──────── GIVEN ENTRIES ────────
-- ==== Sys2Proof/Laws/PerInstr.lean ====
section
/-! SUPPORT. The encoder and the decoder agree on every instruction: one lemma per constructor of Instr. -/

set_option linter.unusedSimpArgs false

namespace Sys2Proof.Laws.RoundTrip
set_option Elab.async false

open Sys2Proof

/-- The words of a well-formed instruction decode to it, in its class, whatever word follows one that takes no
literal. The device's own steps, and the two forms of QCMD that a value selects, have no words. -/
def Statement (i : Instr) : Prop :=
  ∀ c w lit, encode i = some (c, w, lit) → i.wf = true → ∀ next, decode c w (lit.getD next) = some i

theorem of_fields {i : Instr} {e : Encoded} (he : encodeFields i = some e)
    (h : i.wf = true → ∀ next, decodeFields e.cls e.f (e.lit.getD next) = some i) : Statement i := by
  intro c w lit hi hw next
  rw [encode, he] at hi
  simp only [Option.map_some, Option.some.injEq, Prod.mk.injEq] at hi
  obtain ⟨rfl, rfl, rfl⟩ := hi
  exact decode_of (h hw next) hw

theorem of_none {i : Instr} (he : encodeFields i = none) : Statement i := by
  intro c w lit hi
  simp [encode, he] at hi

theorem form_bx (x : Bx) (mk : Bx → Instr) (op : BitVec 7) : Fields.bx (Encoded.bx op x).f mk = some (mk x) := by
  simp [-BitVec.getLsbD_eq_getElem, Fields.bx, Encoded.bx, Encoded.plain, Fields.mb]

theorem form_un (x : Un) (mk : Un → Instr) (op : BitVec 7) : Fields.un (Encoded.un op x).f mk = some (mk x) := by
  simp [-BitVec.getLsbD_eq_getElem, Fields.un, Encoded.un, Encoded.plain]

theorem form_fb (x : Fb) (mk : Fb → Instr) (op : BitVec 7) : Fields.fb (Encoded.fb op x).f mk = some (mk x) := by
  simp [-BitVec.getLsbD_eq_getElem, Fields.fb, Encoded.fb, Encoded.plain, Fields.mb]

theorem form_fu (x : Fu) (mk : Fu → Instr) (op : BitVec 7) : Fields.fu (Encoded.fu op x).f mk = some (mk x) := by
  simp [-BitVec.getLsbD_eq_getElem, Fields.fu, Encoded.fu, Encoded.plain, Fields.mb]

theorem form_f1 (x : F1) (mk : F1 → Instr) (op : BitVec 7) : Fields.f1 (Encoded.f1 op x).f mk = some (mk x) := by
  simp [-BitVec.getLsbD_eq_getElem, Fields.f1, Encoded.f1, Encoded.plain]

theorem form_lane (x : LaneF) (mk : LaneF → Instr) (op : BitVec 7) : Fields.lane (Encoded.lane op x).f mk = some (mk x) := by
  simp [-BitVec.getLsbD_eq_getElem, Fields.lane, Encoded.lane, Encoded.plain, Fields.mb]

theorem form_ls (x : LsF) (mk : LsF → Instr) (op : BitVec 7) : Fields.ls (Encoded.ls op x).f mk = some (mk x) := by
  simp [-BitVec.getLsbD_eq_getElem, Fields.ls, Encoded.ls, Encoded.plain]

theorem form_at (x : AtF) (mk : AtF → Instr) (op : BitVec 7) : Fields.at' (Encoded.at' op x).f mk = some (mk x) := by
  simp [-BitVec.getLsbD_eq_getElem, Fields.at', Encoded.at', Encoded.plain, Fields.mb]

theorem srd_srd (x : SrdF) (hw : (Instr.srd x).wf = true) : srdForm x = .srd x := by
  unfold srdForm
  rw [if_neg]
  intro h
  have hn : (srdNumber x.num.toNat && targetOk x.other x.ctx) = true := hw
  rw [h] at hn
  simp [srdNumber] at hn

theorem srd_hqpop (x : SrdF) (hw : (Instr.hqpop x).wf = true) : srdForm x = .hqpop x := by
  have hn : (x.num == 0x028 && targetOk x.other x.ctx) = true := hw
  simp only [Bool.and_eq_true, beq_iff_eq] at hn
  simp [srdForm, hn.1]

theorem num_eq {n k : BitVec 12} (h : n = k) : n.toNat = k.toNat := by rw [h]

theorem swr_swr (x : SwrF) (hw : (Instr.swr x).wf = true) : swrForm x = .swr x := by
  have hn : (swrPlain x.num.toNat && targetOk x.other x.ctx) = true := hw
  simp only [swrPlain, Bool.and_eq_true, Bool.or_eq_true, beq_iff_eq, decide_eq_true_eq] at hn
  have h := hn.1
  unfold swrForm
  simp only [← BitVec.toNat_inj, BitVec.reduceToNat]
  repeat' split
  all_goals first | rfl | omega

theorem swr_ctxset (x : SwrF) (hw : (Instr.ctxset x).wf = true) : swrForm x = .ctxset x := by
  have hn : (x.num == 0x002 && targetOk x.other x.ctx) = true := hw
  simp only [Bool.and_eq_true, beq_iff_eq, ← BitVec.toNat_inj, BitVec.reduceToNat, decide_eq_true_eq] at hn
  have h := hn.1
  unfold swrForm
  simp only [← BitVec.toNat_inj, BitVec.reduceToNat]
  repeat' split
  all_goals first | rfl | omega

theorem swr_cmaskWrite (x : SwrF) (hw : (Instr.cmaskWrite x).wf = true) : swrForm x = .cmaskWrite x := by
  have hn : (decide (0x008 ≤ x.num.toNat) && decide (x.num.toNat ≤ 0x00F) && targetOk x.other x.ctx) = true := hw
  simp only [Bool.and_eq_true, beq_iff_eq, ← BitVec.toNat_inj, BitVec.reduceToNat, decide_eq_true_eq] at hn
  have h := hn.1
  unfold swrForm
  simp only [← BitVec.toNat_inj, BitVec.reduceToNat]
  repeat' split
  all_goals first | rfl | omega

theorem swr_rgnrst (x : SwrF) (hw : (Instr.rgnrst x).wf = true) : swrForm x = .rgnrst x := by
  have hn : (x.num == 0x018 && targetOk x.other x.ctx) = true := hw
  simp only [Bool.and_eq_true, beq_iff_eq, ← BitVec.toNat_inj, BitVec.reduceToNat, decide_eq_true_eq] at hn
  have h := hn.1
  unfold swrForm
  simp only [← BitVec.toNat_inj, BitVec.reduceToNat]
  repeat' split
  all_goals first | rfl | omega

theorem swr_ctlcmd (x : SwrF) (hw : (Instr.ctlcmd x).wf = true) : swrForm x = .ctlcmd x := by
  have hn : (x.num == 0x019 && targetOk x.other x.ctx) = true := hw
  simp only [Bool.and_eq_true, beq_iff_eq, ← BitVec.toNat_inj, BitVec.reduceToNat, decide_eq_true_eq] at hn
  have h := hn.1
  unfold swrForm
  simp only [← BitVec.toNat_inj, BitVec.reduceToNat]
  repeat' split
  all_goals first | rfl | omega

theorem swr_qbudget (x : SwrF) (hw : (Instr.qbudget x).wf = true) : swrForm x = .qbudget x := by
  have hn : (x.num == 0x212 && targetOk x.other x.ctx) = true := hw
  simp only [Bool.and_eq_true, beq_iff_eq, ← BitVec.toNat_inj, BitVec.reduceToNat, decide_eq_true_eq] at hn
  have h := hn.1
  unfold swrForm
  simp only [← BitVec.toNat_inj, BitVec.reduceToNat]
  repeat' split
  all_goals first | rfl | omega

theorem swr_qlate (x : SwrF) (hw : (Instr.qlate x).wf = true) : swrForm x = .qlate x := by
  have hn : (x.num == 0x213 && targetOk x.other x.ctx) = true := hw
  simp only [Bool.and_eq_true, beq_iff_eq, ← BitVec.toNat_inj, BitVec.reduceToNat, decide_eq_true_eq] at hn
  have h := hn.1
  unfold swrForm
  simp only [← BitVec.toNat_inj, BitVec.reduceToNat]
  repeat' split
  all_goals first | rfl | omega

theorem swr_pagecfg (x : SwrF) (hw : (Instr.pagecfg x).wf = true) : swrForm x = .pagecfg x := by
  have hn : (x.num == 0x020 && targetOk x.other x.ctx) = true := hw
  simp only [Bool.and_eq_true, beq_iff_eq, ← BitVec.toNat_inj, BitVec.reduceToNat, decide_eq_true_eq] at hn
  have h := hn.1
  unfold swrForm
  simp only [← BitVec.toNat_inj, BitVec.reduceToNat]
  repeat' split
  all_goals first | rfl | omega

theorem swr_frmpush (x : SwrF) (hw : (Instr.frmpush x).wf = true) : swrForm x = .frmpush x := by
  have hn : (x.num == 0x021 && targetOk x.other x.ctx) = true := hw
  simp only [Bool.and_eq_true, beq_iff_eq, ← BitVec.toNat_inj, BitVec.reduceToNat, decide_eq_true_eq] at hn
  have h := hn.1
  unfold swrForm
  simp only [← BitVec.toNat_inj, BitVec.reduceToNat]
  repeat' split
  all_goals first | rfl | omega

theorem swr_partmask (x : SwrF) (hw : (Instr.partmask x).wf = true) : swrForm x = .partmask x := by
  have hn : (decide (0x100 ≤ x.num.toNat) && decide (x.num.toNat ≤ 0x17F) && targetOk x.other x.ctx) = true := hw
  simp only [Bool.and_eq_true, beq_iff_eq, ← BitVec.toNat_inj, BitVec.reduceToNat, decide_eq_true_eq] at hn
  have h := hn.1
  unfold swrForm
  simp only [← BitVec.toNat_inj, BitVec.reduceToNat]
  repeat' split
  all_goals first | rfl | omega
────────
Using the data above, transcribe the lines that run from the line with "open Sys2Proof" to the line with "theorem form_f1 (x", both ends kept, and output nothing else.

§ **REPLY TO THE TASK**:
open Sys2Proof

/-- The words of a well-formed instruction decode to it, in its class, whatever word follows one that takes no
literal. The device's own steps, and the two forms of QCMD that a value selects, have no words. -/
def Statement (i : Instr) : Prop :=
  ∀ c w lit, encode i = some (c, w, lit) → i.wf = true → ∀ next, decode c w (lit.getD next) = some i

theorem of_fields {i : Instr} {e : Encoded} (he : encodeFields i = some e)
    (h : i.wf = true → ∀ next, decodeFields e.cls e.f (e.lit.getD next) = some i) : Statement i := by
  intro c w lit hi hw next
  rw [encode, he] at hi
  simp only [Option.map_some, Option.some.injEq, Prod.mk.injEq] at hi
  obtain ⟨rfl, rfl, rfl⟩ := hi
  exact decode_of (h hw next) hw

theorem of_none {i : Instr} (he : encodeFields i = none) : Statement i := by
  intro c w lit hi
  simp [encode, he] at hi

theorem form_bx (x : Bx) (mk : Bx → Instr) (op : BitVec 7) : Fields.bx (Encoded.bx op x).f mk = some (mk x) := by
  simp [-BitVec.getLsbD_eq_getElem, Fields.bx, Encoded.bx, Encoded.plain, Fields.mb]

theorem form_un (x : Un) (mk : Un → Instr) (op : BitVec 7) : Fields.un (Encoded.un op x).f mk = some (mk x) := by
  simp [-BitVec.getLsbD_eq_getElem, Fields.un, Encoded.un, Encoded.plain]

theorem form_fb (x : Fb) (mk : Fb → Instr) (op : BitVec 7) : Fields.fb (Encoded.fb op x).f mk = some (mk x) := by
  simp [-BitVec.getLsbD_eq_getElem, Fields.fb, Encoded.fb, Encoded.plain, Fields.mb]

theorem form_fu (x : Fu) (mk : Fu → Instr) (op : BitVec 7) : Fields.fu (Encoded.fu op x).f mk = some (mk x) := by
  simp [-BitVec.getLsbD_eq_getElem, Fields.fu, Encoded.fu, Encoded.plain, Fields.mb]

theorem form_f1 (x : F1) (mk : F1 → Instr) (op : BitVec 7) : Fields.f1 (Encoded.f1 op x).f mk = some (mk x) := by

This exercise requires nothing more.